The pooled prevalence of job satisfaction among healthcare professionals in Ethiopia by professions was 53% in midwives (Bekru et al. 2017), 42% in studies that include all healthcare professionals (Deriba et al. 2017; Gedif et al. 2018; Geleto et al. 2015; Merga and Fufa 2019; Temesgen et al. 2018; Yami et al. 2011), 47% in anaesthetists (Yilkal Fentie et al. 2018), 46% in nurses (Ayalew and Workineh 2019; Ayalew et al. 2019; Semachew et al. 2017) and 33% in pharmacists (Ayele et al. 2020). The higher pooled prevalence of job satisfaction among healthcare professionals in Ethiopia by sample size category was observed in studies that had a sample size greater than 300 (Ayalew and Workineh 2019; Deriba et al. 2017; Gedif et al. 2018; Geleto et al. 2015; Merga and Fufa 2019; Semachew et al. 2017; Temesgen et al. 2018) was 43% with a CI of (35, 52).

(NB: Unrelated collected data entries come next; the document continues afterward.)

-- ==== Sys2Proof/Machine/Tamper.lean ====
section
/-!
DEFINITION. The tamper and environment monitor's events and settings (R555 to R575). What a detector sees comes from
outside: the rail, the input or the reading is an operand.
-/
namespace Sys2Proof.Machine

/-- The monitor runs from the main rails (R568). -/
def State.onMain (s : State) : Bool := s.boot.power && !s.tmp.battery

/-! ## Rails (R555 to R557, R643, R644) -/

/-- Levels of a rail: glitch and slow excursion (R577). -/
def Tmp.glitchLevel (t : Tmp) (rail : Nat) : Nat := fld t.lvlRail (6 * rail) 3
def Tmp.slowLevel (t : Tmp) (rail : Nat) : Nat := fld t.lvlRail (6 * rail + 3) 3

/-- An excursion below the band of VCORE, VSRAM or VIO18 raises no alarm while PERST_N is asserted (R644). -/
def State.railQuiet (s : State) (rail : Nat) (below : Bool) : Bool := s.boot.perst && decide (rail < 3) && below

/-- Design A latches an excursion (R555). -/
def execRailGlitch (rail : BitVec 2) (below : Bool) (s : State) : Host.Outcome State Fault Refusal :=
  .next (if !s.onMain || s.railQuiet rail.toNat below then s
    else s.tmpRaise 0 rail.toNat (s.tmp.glitchLevel rail.toNat))

/-- Design B reports an excursion of 20 µs (R555). -/
def execRailSlowExcursion (rail : BitVec 2) (below : Bool) (s : State) : Host.Outcome State Fault Refusal :=
  .next (if !s.onMain || s.railQuiet rail.toNat below then s
    else s.tmpRaise 1 rail.toNat (s.tmp.slowLevel rail.toNat))

/-- The two designs disagree on a rail (R556). -/
def execDetectorDisagree (rail : BitVec 2) (below : Bool) (s : State) : Host.Outcome State Fault Refusal :=
  .next (if !s.onMain || s.railQuiet rail.toNat below then s else s.tmpRaise 2 rail.toNat (fld s.tmp.lvlEnv 0 3))

/-! ## Temperature and clocks (R558, R559) -/

/-- A source is already outside its band. -/
def Tmp.has (t : Tmp) (b : Nat) : Bool := t.active.any fun a => a.src == b

/-- The filtered junction temperature is read, in units of 0.125 °C: above +120 °C and below −50 °C it raises its alarm
once (R558). -/
def execTempAlarm (tj : BitVec 16) (s : State) : Host.Outcome State Fault Refusal :=
  .next (if !s.onMain then s
  else
    let s := { s with tmp := { s.tmp with tj := tj } }
    if 960 < tj.toInt ∧ s.tmp.has 3 = false then s.tmpRaise 3 0 (fld s.tmp.lvlEnv 3 3)
    else if tj.toInt < -400 ∧ s.tmp.has 4 = false then s.tmpRaise 4 0 (fld s.tmp.lvlEnv 6 3)
    else s)

/-- SYSCLK, REFCLK or a PLL output leaves its band (R559). -/
def execClockFault (s : State) : Host.Outcome State Fault Refusal :=
  .next (if !s.onMain then s else s.tmpRaise 5 0 (fld s.tmp.lvlEnv 9 3))

/-- XTAL32 has stopped for 8 ms while the main rails are up (R559). -/
def execXtalStop (s : State) : Host.Outcome State Fault Refusal :=
  .next (if !s.onMain then s else s.tmpRaise 6 0 (fld s.tmp.lvlEnv 12 3))

/-! ## Inputs and mesh (R560 to R564) -/

/-- The level of an input by its STUCK bit: 0 to 3 the loops, 4 the mesh, 5 ZEROIZE_N (R564, R577). -/
def Tmp.inLevel (t : Tmp) (n : Nat) : Nat := if n = 5 then 4 else fld t.lvlIn (3 * n) 3

/-- The input is watched: loops by EN, the mesh by MESH_EN, ZEROIZE_N always (R560, R563, R564). -/
def Tmp.watched (t : Tmp) (n : Nat) : Bool :=
  if n < 4 then bit32 t.inCfg n else if n = 4 then t.meshEn else decide (n = 5)

/-- The source bit of an input (R578). -/
def inSource (n : Nat) : Nat := if n < 4 then 7 else if n = 4 then 8 else 9

/-- Bit `n` of six. -/
def bit6 (n : Nat) : BitVec 6 := BitVec.ofNat 6 (2 ^ n)

/-- An input becomes active: the filter and its sample read 1, and unless it is STUCK it raises its alarm once (R561,
R562). -/
def State.inputActive (s : State) (n unit : Nat) : State :=
  let t := s.tmp
  if !s.onMain || !t.watched n || (t.filt.getLsbD n && n != 4) then s
  else
    let stuck := t.stuck.getLsbD n
    let s := { s with tmp := { t with filt := t.filt ||| bit6 n, raw := t.raw ||| bit6 n, stuck := t.stuck ||| bit6 n } }
    let s := s.tmpHold (inSource n) unit (t.inLevel n)
    if stuck then s else s.tmpAlarm (inSource n) unit (t.inLevel n) 0#32 false

/-- A loop (0 to 3) or ZEROIZE_N (5) becomes active after the filter (R561). -/
def execTamperInputActive (input : BitVec 3) (s : State) : Host.Outcome State Fault Refusal :=
  let n := input.toNat
  .next (if n < 4 then s.inputActive n n else if n = 5 then s.inputActive 5 0 else s)

/-- A mesh pair becomes active after the filter (R563). -/
def execMeshBreach (pair : Bool) (s : State) : Host.Outcome State Fault Refusal := .next (s.inputActive 4 (b2n pair))

/-- An RWS field differs from its shadow: the field keeps its value (R567, R575). -/
def execShadowMismatch (region : BitVec 8) (offset : BitVec 32) (s : State) : Host.Outcome State Fault Refusal :=
  .next (if !s.onMain then s
  else
    let level := max 3 (fld s.tmp.lvlEnv 15 3)
    let s := { s with tmp := { s.tmp with cntAlarm := s.tmp.cntAlarm + 1#32 } }
    (s.raise blkTmp 10 (at32 level 24 ||| at32 region.toNat 0) offset).respond 10 level)

/-! ## The end of an alarm (R553) -/

/-- The STUCK bit a source belongs to. -/
def inputOf (src unit : Nat) : Option Nat :=
  if src = 7 then some (unit % 4) else if src = 8 then some 4 else if src = 9 then some 5 else none

/-- A source becomes inactive: the hold time starts when the last one of level 2 or above does (R553, R561). -/
def State.sourceQuiet (s : State) (src unit : Nat) : State :=
  let t := s.tmp
  match t.active.find? fun a => a.src == src && a.unit == unit with
  | none => s
  | some a =>
    let rest := t.active.filter fun x => x.src != src || x.unit != unit
    let t := { t with active := rest, holdFrom := if 2 ≤ a.level then s.g else t.holdFrom }
    let t := match inputOf src unit with
      | some n =>
        if rest.any fun x => inputOf x.src x.unit == some n then t
        else { t with filt := t.filt &&& ~~~(bit6 n), raw := t.raw &&& ~~~(bit6 n)
                      quietAt := mset (fun _ => (0 : Int)) t.quietAt n s.g }
      | none => t
    { s with tmp := t }

/-- A source returns to its band or becomes inactive after the filter (R553). -/
def execAlarmSourceInactive (src : BitVec 4) (unit : BitVec 3) (s : State) : Host.Outcome State Fault Refusal :=
  .next (s.sourceQuiet src.toNat unit.toNat)

/-- The hold time has passed with every source of level 2 or above inactive: the response ends, and with it the episode
(R553, R572, R603). -/
def execHoldEnd (s : State) : Host.Outcome State Fault Refusal :=
  .next (if s.tmp.resp = 2 ∧ s.tmp.disturbed = false then
    let s := (s.goTo s.tmp.holdEnd.toNat).settle
    let s := s.noteRec 0x405 s.episodeRec
    { s with alarm := false, tmp := { s.tmp with resp := 0 } }
  else s)

/-! ## Settings (R562, R565, R566, R577) -/

/-- TMP_REG_ACCESS. -/
def State.tmpAccess (s : State) : State := s.raise blkTmp 13 0#32 0#32

/-- Global beats in 1 s of quiet, for a re-arm (R562). -/
abbrev rearmBeats : Int := 39062500

/-- REARM: a bit takes effect when its source has been inactive for 1 s (R562). -/
def State.rearm (s : State) (bits : BitVec 6) : State :=
  let t := s.tmp
  let ok := (List.range 6).foldl (fun (m : BitVec 6) n =>
    if bits.getLsbD n && !t.filt.getLsbD n && decide (rearmBeats ≤ s.g - mget (fun _ => (0 : Int)) t.quietAt n)
    then m ||| bit6 n else m) 0#6
  { s with tmp := { t with stuck := t.stuck &&& ~~~ok } }

/-- An input that is no longer watched is no longer active. -/
def State.unwatch (s : State) : List Nat → State
  | [] => s
  | n :: l =>
    let s := if s.tmp.filt.getLsbD n && !s.tmp.watched n then
        (s.tmp.active.filter fun a => inputOf a.src a.unit == some n).foldl (fun s a => s.sourceQuiet a.src a.unit) s
      else s
    s.unwatch l

/-- The RWL fields of the monitor are locked: by TMP_CTRL.LOCK, or in SCRAP (R527, R566). -/
def State.tmpLocked (s : State) : Bool := s.tmp.lock || s.lc == .scrap

/-- A write of TMP_CTRL by the Manager: LOCK, MESH_EN, HOLD_MS and REARM (R553, R562, R566, R663; log entry 45). -/
def State.tmpCtrlWrite (s : State) (w : W32) : State :=
  let t := s.tmp
  let hold := fld w 16 10
  let badHold := decide (hold = 0) || decide (1000 < hold)
  let s := if s.tmpLocked then
      if badHold || hold != t.holdMs || bit32 w 30 != t.meshEn || bit32 w 31 != t.lock then s.tmpAccess else s
    else if badHold then s.tmpAccess
    else State.unwatch { s with tmp := { t with meshEn := bit32 w 30, holdMs := hold, lock := bit32 w 31 } } [4]
  s.rearm (w.setWidth 6)

/-- TMP_CTRL as it reads (R577). -/
def Tmp.ctrl (t : Tmp) : W32 := flagAt t.lock 31 ||| flagAt t.meshEn 30 ||| at32 (t.holdMs % 1024) 16

/-- The lowest and highest level each field of a level register permits (R565). -/
def lvlRange : LvlReg → List (Nat × Nat)
  | .rail => [(2, 4), (3, 4), (2, 4), (3, 4), (2, 4), (3, 4), (1, 4), (1, 4)]
  | .env => [(2, 4), (1, 4), (2, 4), (2, 4), (1, 4), (3, 4)]
  | .inputs => [(0, 4), (0, 4), (0, 4), (0, 4), (3, 4)]

/-- Every field of a written level register lies in its range (R565). -/
def lvlOk (r : LvlReg) (w : W32) : Bool :=
  ((lvlRange r).zip (List.range 8)).all fun x => decide (x.1.1 ≤ fld w (3 * x.2) 3) && decide (fld w (3 * x.2) 3 ≤ x.1.2)

/-- The writable bits of a level register (R577). -/
def lvlMask : LvlReg → W32
  | .rail => 0xFFFFFF#32
  | .env => 0x3FFFF#32
  | .inputs => 0x7FFF#32

/-- A level register's writable value. -/
def Tmp.lvl (t : Tmp) : LvlReg → W32
  | .rail => t.lvlRail
  | .env => t.lvlEnv
  | .inputs => t.lvlIn &&& 0x7FFF#32

/-- The monitor with a level register replaced; ZEROIZE stays 4 (R564). -/
def Tmp.setLvl (t : Tmp) (w : W32) : LvlReg → Tmp
  | .rail => { t with lvlRail := w }
  | .env => { t with lvlEnv := w }
  | .inputs => { t with lvlIn := (w &&& 0x7FFF#32) ||| 0x20000#32 }

/-- A write of a level register by the Manager (R565, R566, R663). -/
def State.lvlWrite (s : State) (r : LvlReg) (w : W32) : State :=
  let v := w &&& lvlMask r
  if !lvlOk r w then s.tmpAccess
  else if s.tmpLocked then (if v != s.tmp.lvl r then s.tmpAccess else s)
  else { s with tmp := s.tmp.setLvl v r }

/-- A write of TMP_IN_CFG by the Manager (R560, R566, R663). -/
def State.inCfgWrite (s : State) (w : W32) : State :=
  let v := w &&& 0xFF#32
  if s.tmpLocked then (if v != s.tmp.inCfg then s.tmpAccess else s)
  else State.unwatch { s with tmp := { s.tmp with inCfg := v } } [0, 1, 2, 3]

/-- The Manager writes a level register (R565). -/
def execTmpLevelWrite (reg : LvlReg) (value : BitVec 32) (s : State) : Host.Outcome State Fault Refusal :=
  .next (s.pfWrite fun s => s.lvlWrite reg value)

/-- The Manager writes TMP_CTRL with LOCK set (R566, R575). -/
def execTmpLock (value : BitVec 32) (s : State) : Host.Outcome State Fault Refusal :=
  .next (s.pfWrite fun s => s.tmpCtrlWrite (value ||| 0x80000000#32))

/-- The Manager writes REARM bits, the other fields as they stand (R562). -/
def execRearm (bits : BitVec 6) (s : State) : Host.Outcome State Fault Refusal :=
  .next (s.pfWrite fun s => s.tmpCtrlWrite (s.tmp.ctrl ||| bits.setWidth 32))

/-! ## Battery operation (R568 to R571) -/

/-- An alarm on battery of the source of a STUCK bit (R562, R571, R572). -/
def State.battAlarm (s : State) (n : Nat) : State :=
  let t := s.tmp
  let lv := t.inLevel n
  let ep := decide (2 ≤ lv)
  let t := { t with
    stuck := t.stuck ||| bit6 n
    cntAlarm := t.cntAlarm + 1#32
    evid := if ep then min 15 (t.evid + 1) else t.evid
    cntEpisode := if ep then t.cntEpisode + 1#32 else t.cntEpisode
    battRec := t.battRec ||| at32 1 n ||| flagAt (decide (lv = 4)) 31 }
  let s := { s with tmp := t }
  if lv = 4 then s.eraseBbram else s

/-- Global beats of the 4 ms between windows, which the beat count does not advance by on battery (R568). -/
abbrev windowBeats : Int := 156250

/-- One window's sample of a source: active after two consecutive active windows; a quiet source's time of quiet goes on
(R562, R568, R569, R571). -/
def State.battSample (s : State) (act : BitVec 6) (n : Nat) : State :=
  let t := s.tmp
  if !act.getLsbD n then
    let quiet := if t.filt.getLsbD n then (s.g : Int) else mget (fun _ => (0 : Int)) t.quietAt n - windowBeats
    { s with tmp := { t with filt := t.filt &&& ~~~(bit6 n), quietAt := mset (fun _ => (0 : Int)) t.quietAt n quiet } }
  else if t.battPrev.getLsbD n && !t.filt.getLsbD n then
    let s := { s with tmp := { t with filt := t.filt ||| bit6 n } }
    if t.stuck.getLsbD n then s else s.battAlarm n
  else s

/-- The sources that can be active in a window (R560, R563, R564). -/
def Tmp.watchMask (t : Tmp) : BitVec 6 := (List.range 6).foldl (fun m n => if t.watched n then m ||| bit6 n else m) 0#6

/-- A sampling window on battery, with the sources found active in it (R569, R571). -/
def execBatteryWindow (active : BitVec 6) (s : State) : Host.Outcome State Fault Refusal :=
  .next (if !s.tmp.battery then s
  else
    let act := active &&& s.tmp.watchMask
    let s := (List.range 6).foldl (fun s n => s.battSample act n) s
    { s with tmp := { s.tmp with battPrev := act, raw := act } })

/-- XTAL32 stops on battery: a mesh breach at the mesh level, where a loop or the mesh is enabled (R566, R570; log entry
46). -/
def execBatteryXtalStop (s : State) : Host.Outcome State Fault Refusal :=
  .next (if !s.tmp.battery then s
  else
    let s := { s with tmp := { s.tmp with battRec := s.tmp.battRec ||| 0x40#32 } }
    if s.tmp.stuck.getLsbD 4 || !(s.tmp.meshEn || fld s.tmp.inCfg 0 4 != 0) then s else s.battAlarm 4)

/-! ## Evidence (R573, R574) -/

/-- Global beats that cover the programming of a number of fuse bits, 50 µs each. -/
def fuseBeats (n : Nat) : Nat := (n * 15625 + 7) / 8

/-- The pending count moves into the thermometer, and is cleared (R573). -/
def State.moveEvidence (s : State) : State :=
  let n := min s.tmp.evid (512 - s.otp.evidence)
  { (s.goTo (s.g + fuseBeats n)) with
    otp := { s.otp with evidence := s.otp.evidence + n }
    tmp := { s.tmp with evid := 0 } }

/-- The OTP is free (R574). -/
def State.otpFree (s : State) : Bool := s.lcc.trans.isNone

/-- The pending count is programmed while the main rails are up and the OTP is free (R573). -/
def execEvidenceMove (s : State) : Host.Outcome State Fault Refusal :=
  .next (if s.tmp.evid = 0 ∨ s.onMain = false ∨ s.lcc.decoded = false ∨ s.otpFree = false then s else s.moveEvidence)

end Sys2Proof.Machine
end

This meta-analysis showed that being married, healthcare professionals, having good recognition, good remuneration, adequate supervision and good work security were positively associated with job satisfaction of healthcare professionals as compared to their counterparts, while working unit and workload failed to associate with job satisfaction. This result is in line with studies done in Pakistan, Nepal and Australia (Chaulagain and Khadka 2012; Kluger et al. 2003; Tasneem et al. 2018). This similarity might be due to having good recognition, good remuneration, adequate supervision and good work security creating good motivation for staff that leads to good working conditions and satisfaction. This result is not similar to studies done in Serbia and South Africa (Kuburović et al. 2016; Ramasodi 2012). The dissimilarity might be due to differences in equipping health sectors, as these countries have better socio-economic status than Ethiopia.

4.1 Limitation

The limitation of this study is that all included studies employed a cross-sectional study design, and there is also significant heterogeneity among included studies, which might cause difficulty in establishing a temporal relationship between the healthcare professionals' job satisfaction and its determinants.

5 Conclusion

Poor healthcare professional job satisfaction has to be strategically halted by all stakeholders as the finding of this systematic review and meta-analysis showed a low level of job satisfaction which is less than 50%. It would be very difficult to have a productive health professional without maintaining their satisfaction with their job.

Author Contributions

All authors substantially performed the literature search, assessment of articles, data extraction, statistical analysis and manuscript preparation. All authors reviewed the manuscript and agreed to publication.

Acknowledgements

Debre Tabor University for providing internet service.

    Ethics Statement

    The authors have nothing to report.

    Consent

    The authors have nothing to report.

    Conflicts of Interest

    The authors declare no conflicts of interest.

    Data Availability Statement

    The datasets used and/or analysed during the current study are available from the corresponding author on reasonable request.